Home » Satellites like SpaceX’s Starlink are disrupting Hubble observations

Satellites like SpaceX’s Starlink are disrupting Hubble observations

Astronomers are once again worried about the effect that satellites like those used by SpaceX for its Starlink service will have on scientific research. A recent study looked at the effect that such satellites were having on observations from the Hubble Space Telescope and found that observations were already being impacted by the number of satellites nearby.

Telescopes like Hubble are particularly vulnerable to interference from satellites because of their location, in an area called low-Earth orbit (LEO). At less than 1,200 miles above the Earth’s surface, this region is prime real estate for both scientific projects like Hubble and the International Space Station and for commercial projects like satellite megaconstellations.  While there have been satellites in this region for many years, recently the number of satellites has been rising dramatically, especially due to projects like Starlink which rely on having thousands of satellites in orbit.

The curving light streak created by an artificial satellite mars an image taken by the Hubble Space Telescope.
The curving light streak created by an artificial satellite mars an image taken by the Hubble Space Telescope. S. Kruk et al./Nat. Astron.

When these satellites pass in front of telescopes like Hubble, they can leave bright streaks across the images due to reflected sunlight which makes the data scientifically useless. The researchers found that just a small fraction of Hubble images are currently affected, at less than 1%, but they did show a variety of images with ruinous streaks like the one above. And the biggest concern is for the future, with more and more satellites set to launch in the next few years.

“The fraction of HST images crossed by satellites is currently small with a negligible impact on science. However, the number of satellites and space debris will only increase in the future,” the authors write.
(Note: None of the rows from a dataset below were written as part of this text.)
-- ==== Sys2Proof/Laws/State.lean ====
section
/-!
SUPPORT. What the plain updates of the chip leave: one lemma for each field and update.
-/
namespace Sys2Proof.Machine

@[simp] theorem Chip.regs_is08X (c : Chip) (x : List (Nat × Word)) : ({ c with regs := x } : Chip).is08X = c.is08X := rfl
@[simp] theorem Chip.regs_mgrSel (c : Chip) (x : List (Nat × Word)) : ({ c with regs := x } : Chip).mgrSel = c.mgrSel := rfl
@[simp] theorem Chip.regs_deviceNo (c : Chip) (x : List (Nat × Word)) : ({ c with regs := x } : Chip).deviceNo = c.deviceNo := rfl
@[simp] theorem Chip.regs_ns (c : Chip) (x : List (Nat × Word)) : ({ c with regs := x } : Chip).ns = c.ns := rfl
@[simp] theorem Chip.regs_fresh (c : Chip) (x : List (Nat × Word)) : ({ c with regs := x } : Chip).fresh = c.fresh := rfl
@[simp] theorem Chip.regs_resp (c : Chip) (x : List (Nat × Word)) : ({ c with regs := x } : Chip).resp = c.resp := rfl
@[simp] theorem Chip.regs_domains (c : Chip) (x : List (Nat × Word)) : ({ c with regs := x } : Chip).domains = c.domains := rfl
@[simp] theorem Chip.regs_mem (c : Chip) (x : List (Nat × Word)) : ({ c with regs := x } : Chip).mem = c.mem := rfl
@[simp] theorem Chip.regs_ecc (c : Chip) (x : List (Nat × Word)) : ({ c with regs := x } : Chip).ecc = c.ecc := rfl
@[simp] theorem Chip.regs_lines (c : Chip) (x : List (Nat × Word)) : ({ c with regs := x } : Chip).lines = c.lines := rfl
@[simp] theorem Chip.regs_hostUp (c : Chip) (x : List (Nat × Word)) : ({ c with regs := x } : Chip).hostUp = c.hostUp := rfl
@[simp] theorem Chip.regs_msix (c : Chip) (x : List (Nat × Word)) : ({ c with regs := x } : Chip).msix = c.msix := rfl
@[simp] theorem Chip.regs_tiles (c : Chip) (x : List (Nat × Word)) : ({ c with regs := x } : Chip).tiles = c.tiles := rfl
@[simp] theorem Chip.regs_seq (c : Chip) (x : List (Nat × Word)) : ({ c with regs := x } : Chip).seq = c.seq := rfl
@[simp] theorem Chip.regs_grn (c : Chip) (x : List (Nat × Word)) : ({ c with regs := x } : Chip).grn = c.grn := rfl
@[simp] theorem Chip.regs_trace (c : Chip) (x : List (Nat × Word)) : ({ c with regs := x } : Chip).trace = c.trace := rfl
@[simp] theorem Chip.regs_time (c : Chip) (x : List (Nat × Word)) : ({ c with regs := x } : Chip).time = c.time := rfl
@[simp] theorem Chip.regs_od (c : Chip) (x : List (Nat × Word)) : ({ c with regs := x } : Chip).od = c.od := rfl
@[simp] theorem Chip.regs_pow (c : Chip) (x : List (Nat × Word)) : ({ c with regs := x } : Chip).pow = c.pow := rfl
@[simp] theorem Chip.regs_dram (c : Chip) (x : List (Nat × Word)) : ({ c with regs := x } : Chip).dram = c.dram := rfl
@[simp] theorem Chip.regs_cap (c : Chip) (x : List (Nat × Word)) : ({ c with regs := x } : Chip).cap = c.cap := rfl
@[simp] theorem Chip.regs_pkr (c : Chip) (x : List (Nat × Word)) : ({ c with regs := x } : Chip).pkr = c.pkr := rfl
@[simp] theorem Chip.regs_ev (c : Chip) (x : List (Nat × Word)) : ({ c with regs := x } : Chip).ev = c.ev := rfl
@[simp] theorem Chip.regs_su (c : Chip) (x : List (Nat × Word)) : ({ c with regs := x } : Chip).su = c.su := rfl
@[simp] theorem Chip.regs_xspi (c : Chip) (x : List (Nat × Word)) : ({ c with regs := x } : Chip).xspi = c.xspi := rfl
@[simp] theorem Chip.regs_silo (c : Chip) (x : List (Nat × Word)) : ({ c with regs := x } : Chip).silo = c.silo := rfl
@[simp] theorem Chip.regs_life (c : Chip) (x : List (Nat × Word)) : ({ c with regs := x } : Chip).life = c.life := rfl
@[simp] theorem Chip.regs_sw (c : Chip) (x : List (Nat × Word)) : ({ c with regs := x } : Chip).sw = c.sw := rfl
@[simp] theorem Chip.regs_host (c : Chip) (x : List (Nat × Word)) : ({ c with regs := x } : Chip).host = c.host := rfl
@[simp] theorem Chip.regs_eth (c : Chip) (x : List (Nat × Word)) : ({ c with regs := x } : Chip).eth = c.eth := rfl
@[simp] theorem Chip.regs_weave (c : Chip) (x : List (Nat × Word)) : ({ c with regs := x } : Chip).weave = c.weave := rfl
@[simp] theorem Chip.regs_dbg (c : Chip) (x : List (Nat × Word)) : ({ c with regs := x } : Chip).dbg = c.dbg := rfl
@[simp] theorem Chip.regs_wdt (c : Chip) (x : List (Nat × Word)) : ({ c with regs := x } : Chip).wdt = c.wdt := rfl
@[simp] theorem Chip.regs_noc (c : Chip) (x : List (Nat × Word)) : ({ c with regs := x } : Chip).noc = c.noc := rfl
@[simp] theorem Chip.regs_core (c : Chip) (x : List (Nat × Word)) : ({ c with regs := x } : Chip).core = c.core := rfl
@[simp] theorem Chip.regs_spin (c : Chip) (x : List (Nat × Word)) : ({ c with regs := x } : Chip).spin = c.spin := rfl
@[simp] theorem Chip.regs_can (c : Chip) (x : List (Nat × Word)) : ({ c with regs := x } : Chip).can = c.can := rfl

@[simp] theorem Chip.resp_is08X (c : Chip) (x : Resp) : ({ c with resp := x } : Chip).is08X = c.is08X := rfl
@[simp] theorem Chip.resp_mgrSel (c : Chip) (x : Resp) : ({ c with resp := x } : Chip).mgrSel = c.mgrSel := rfl
@[simp] theorem Chip.resp_deviceNo (c : Chip) (x : Resp) : ({ c with resp := x } : Chip).deviceNo = c.deviceNo := rfl
@[simp] theorem Chip.resp_ns (c : Chip) (x : Resp) : ({ c with resp := x } : Chip).ns = c.ns := rfl
@[simp] theorem Chip.resp_fresh (c : Chip) (x : Resp) : ({ c with resp := x } : Chip).fresh = c.fresh := rfl
@[simp] theorem Chip.resp_domains (c : Chip) (x : Resp) : ({ c with resp := x } : Chip).domains = c.domains := rfl
@[simp] theorem Chip.resp_mem (c : Chip) (x : Resp) : ({ c with resp := x } : Chip).mem = c.mem := rfl
@[simp] theorem Chip.resp_ecc (c : Chip) (x : Resp) : ({ c with resp := x } : Chip).ecc = c.ecc := rfl
@[simp] theorem Chip.resp_regs (c : Chip) (x : Resp) : ({ c with resp := x } : Chip).regs = c.regs := rfl
@[simp] theorem Chip.resp_lines (c : Chip) (x : Resp) : ({ c with resp := x } : Chip).lines = c.lines := rfl
@[simp] theorem Chip.resp_hostUp (c : Chip) (x : Resp) : ({ c with resp := x } : Chip).hostUp = c.hostUp := rfl
@[simp] theorem Chip.resp_msix (c : Chip) (x : Resp) : ({ c with resp := x } : Chip).msix = c.msix := rfl
@[simp] theorem Chip.resp_tiles (c : Chip) (x : Resp) : ({ c with resp := x } : Chip).tiles = c.tiles := rfl
@[simp] theorem Chip.resp_seq (c : Chip) (x : Resp) : ({ c with resp := x } : Chip).seq = c.seq := rfl
@[simp] theorem Chip.resp_grn (c : Chip) (x : Resp) : ({ c with resp := x } : Chip).grn = c.grn := rfl
@[simp] theorem Chip.resp_trace (c : Chip) (x : Resp) : ({ c with resp := x } : Chip).trace = c.trace := rfl
@[simp] theorem Chip.resp_time (c : Chip) (x : Resp) : ({ c with resp := x } : Chip).time = c.time := rfl
@[simp] theorem Chip.resp_od (c : Chip) (x : Resp) : ({ c with resp := x } : Chip).od = c.od := rfl
@[simp] theorem Chip.resp_pow (c : Chip) (x : Resp) : ({ c with resp := x } : Chip).pow = c.pow := rfl
@[simp] theorem Chip.resp_dram (c : Chip) (x : Resp) : ({ c with resp := x } : Chip).dram = c.dram := rfl
@[simp] theorem Chip.resp_cap (c : Chip) (x : Resp) : ({ c with resp := x } : Chip).cap = c.cap := rfl
@[simp] theorem Chip.resp_pkr (c : Chip) (x : Resp) : ({ c with resp := x } : Chip).pkr = c.pkr := rfl
@[simp] theorem Chip.resp_ev (c : Chip) (x : Resp) : ({ c with resp := x } : Chip).ev = c.ev := rfl
@[simp] theorem Chip.resp_su (c : Chip) (x : Resp) : ({ c with resp := x } : Chip).su = c.su := rfl
@[simp] theorem Chip.resp_xspi (c : Chip) (x : Resp) : ({ c with resp := x } : Chip).xspi = c.xspi := rfl
@[simp] theorem Chip.resp_silo (c : Chip) (x : Resp) : ({ c with resp := x } : Chip).silo = c.silo := rfl
@[simp] theorem Chip.resp_life (c : Chip) (x : Resp) : ({ c with resp := x } : Chip).life = c.life := rfl
@[simp] theorem Chip.resp_sw (c : Chip) (x : Resp) : ({ c with resp := x } : Chip).sw = c.sw := rfl
@[simp] theorem Chip.resp_host (c : Chip) (x : Resp) : ({ c with resp := x } : Chip).host = c.host := rfl
@[simp] theorem Chip.resp_eth (c : Chip) (x : Resp) : ({ c with resp := x } : Chip).eth = c.eth := rfl
@[simp] theorem Chip.resp_weave (c : Chip) (x : Resp) : ({ c with resp := x } : Chip).weave = c.weave := rfl
@[simp] theorem Chip.resp_dbg (c : Chip) (x : Resp) : ({ c with resp := x } : Chip).dbg = c.dbg := rfl
@[simp] theorem Chip.resp_wdt (c : Chip) (x : Resp) : ({ c with resp := x } : Chip).wdt = c.wdt := rfl
@[simp] theorem Chip.resp_noc (c : Chip) (x : Resp) : ({ c with resp := x } : Chip).noc = c.noc := rfl
@[simp] theorem Chip.resp_core (c : Chip) (x : Resp) : ({ c with resp := x } : Chip).core = c.core := rfl
@[simp] theorem Chip.resp_spin (c : Chip) (x : Resp) : ({ c with resp := x } : Chip).spin = c.spin := rfl
@[simp] theorem Chip.resp_can (c : Chip) (x : Resp) : ({ c with resp := x } : Chip).can = c.can := rfl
To illustrate the potential scale of the problem, they give data on the current number of satellites compared to estimates for the number of satellites being launched in the next decade. “By the date of this analysis, there were 1562 Starlink and 320 One Web satellites in orbit, increasing the population of satellites close to the orbit of [Hubble],” they write. “Nevertheless, the number of satellites in LEO will only increase in the future, with an estimated number of satellites in LEO between 60,000 and 100,000 by the 2030s.”

SpaceX has made efforts to reduce the impact of its satellites on astronomical observations like painting them a darker color and adjusting their orbit so less reflect less sunlight. But as this study demonstrates, the issue of who gets to use space and whether priority should be given to scientific research or private companies is not going away any time soon.

The research is published in the journal Nature Astronomy.